Purpose Of The Study
- To propose a robust fake news detection framework using a transformer-based architecture.
- To enhance the Bidirectional Encoder Representations from Transformers (BERT) model with progressive training.
- To improve the automated identification of linguistic indicators differentiating real news from fake news.
Main Methods
- Developed a fake news detection framework utilizing a transformer-based architecture.
- Applied and enhanced the Bidirectional Encoder Representations from Transformers (BERT) model.

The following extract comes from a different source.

-- ==== Sys2Proof/Machine/Dispatch.lean ====
section
/-! DEFINITION. The dispatch: one arm for each constructor of Instr, each a direct call of its meaning. -/

namespace Sys2Proof.Machine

- Implemented a progressive training methodology for incremental learning.
- Evaluated the framework on the large-scale WELFake dataset (72,134 articles).
Main Results
- The enhanced BERT framework achieved high performance metrics: 95.3% accuracy, 0.953 F1-score, 0.952 precision, and 0.954 recall.
- The model demonstrated superior performance compared to traditional machine learning classifiers.
- The approach significantly outperformed other standard transformer-based implementations.
- The progressive training effectively captured complex contextual dependencies in text.
Conclusions
- The enhanced BERT framework presents a powerful and scalable solution for fake news detection.
- The progressive training methodology enhances the model's ability to discern subtle linguistic differences.
- This approach offers a significant advancement in the automated fight against digital misinformation.
- The findings highlight the potential of advanced transformer models in maintaining information integrity.